• **Required action**
Copy nothing from the entries below except the lines from the one containing "longest : Nat := 0" through the one containing "a context. -/", and copy those exactly.

• **Data listing**

-- ==== Sys2Proof/Machine/Channel.lean ====
section
/-! DEFINITION. The command channel: the units of both ports and their checks, the order of checks, tags and bounds,
deferred commands, and how a transaction moves a unit and a reply (R298-R308, R346-R350, R373-R386, R393).
Conventions that the spec leaves open: log 21, log 22 (DEDUCED). -/

namespace Sys2Proof.Machine
open Sys2Proof

/-! ### The order of checks, R303 -/

/-- What a command's layout and rules say of one unit at each step of R303 from step 3 on. -/
structure Checks where
  /-- served on this port and in this port mode -/
  served : Bool := true
  /-- needs no session (R312), and is served before a set is accepted (R308) -/
  free : Bool := false
  early : Bool := false
  /-- the features the command belongs to -/
  feats : List Nat := []
  /-- served in SAFE (R52) -/
  safe : Bool := false
  /-- locked by the command's own rules -/
  locked : Bool := false
  lenOk : Bool
  /-- bytes of its longest reply (R384) -/
  longest : Nat := 0
  /-- a follower refuses it (R450) -/
  held : Bool := false
  perm : Bool := true
  busy : Bool := false
  inRange : Bool := true
  /-- tagged or deferred, and the context named in payload byte 0 (R304) -/
  flight : Bool := false
  ctx : Option Nat := none
  /-- bytes that a RANGE error carries -/
  data : List Byte := []

/-- Whether a deferred command names a context in payload byte 0. -/
def ctxCode (code : Nat) : Bool := (0x10 ≤ code && code ≤ 0x19) || (0x20 ≤ code && code ≤ 0x23) || code == 0x25

/-- Commands in flight that name a context. -/
def State.flightOf (s : State) (i : Nat) : Nat :=
  (s.chan.deferred.filter (fun d => ctxCode d.code && byteAt d.payload 0 == i)).length +
  (s.chan.tags.filter (fun t => match t with
    | some t => t.ctx == some i
    | none => false)).length

/-- The bounds of R304. -/
def State.full (s : State) (ctx : Option Nat) : Bool :=
  64 ≤ s.inFlight || (match ctx with
    | some i => 8 ≤ s.flightOf i
    | none => false)

/-- The first of the steps 3 to 12 of R303 that fails, 0 when the command is accepted. -/
def verdict (p : Port) (session : Bool) (k : Checks) (s : State) : Nat :=
  if !k.served then 0x01
  else if (!k.free && !session) || (!k.early && s.chan.accepted.isNone) then 0x07
  else if !k.feats.all s.feat then 0x01
  else if (s.aon.mode == .safe && !k.safe) || k.locked then 0x0F
  else if !k.lenOk || (p == .hs && s.pins.hsm && s.hs.wlen / 8 - 8 < k.longest) then 0x02
  else if k.held && (s.span.role == 3 || s.span.role == 4) then 0x0C
  else if !k.perm then 0x05
  else if k.busy then 0x08
  else if !k.inRange then 0x0D
  else if k.flight && s.full k.ctx then 0x06
  else 0

/-- A reply that is held whole. -/
def done (bs : List Byte) (s : State) : Reply × State := (.fixed (0 :: bs), s)

/-- A reply with an error code that carrying the command out found. -/
def failed (err : Nat) (bs : List Byte) (s : State) : Reply × State := (.fixed (b8 err :: bs), s)

/-- A reply that is copied when it is sent. -/
def live (code : Nat) (pl : List Byte) (s : State) : Reply × State := (.live code pl, s)

/-- A command as a row of the code map: its checks, and what it does once accepted. -/
structure Cmd where
  checks : Port → List Byte → State → Checks
  run : Port → List Byte → State → Reply × State

/-- Sets the reply that a port holds. -/
def setReply (p : Port) (r : Reply) (s : State) : State := s.modPort p (fun q => { q with reply := r, copied := none })

/-- A unit that passed steps 1 and 2: BADF clears, the other checks follow, and an accepted command is carried out. -/
def carry (p : Port) (c : Cmd) (pl : List Byte) (s : State) : State :=
  let s := s.modPort p (fun q => { q with badf := false })
  let k := c.checks p pl s
  let v := verdict p (s.port p).session k s
  if v == 0 then
    let (r, s) := c.run p pl (s.modPort p (fun q => { q with qful := false }))
    setReply p r s
  else
    let s := if v == 0x06 then s.modPort p (fun q => { q with qful := true }) else s
    setReply p (.fixed (b8 v :: if v == 0x0D then k.data else [])) s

• **Written response**
  longest : Nat := 0
  /-- a follower refuses it (R450) -/
  held : Bool := false
  perm : Bool := true
  busy : Bool := false
  inRange : Bool := true
  /-- tagged or deferred, and the context named in payload byte 0 (R304) -/
  flight : Bool := false
  ctx : Option Nat := none
  /-- bytes that a RANGE error carries -/
  data : List Byte := []

/-- Whether a deferred command names a context in payload byte 0. -/
def ctxCode (code : Nat) : Bool := (0x10 ≤ code && code ≤ 0x19) || (0x20 ≤ code && code ≤ 0x23) || code == 0x25

/-- Commands in flight that name a context. -/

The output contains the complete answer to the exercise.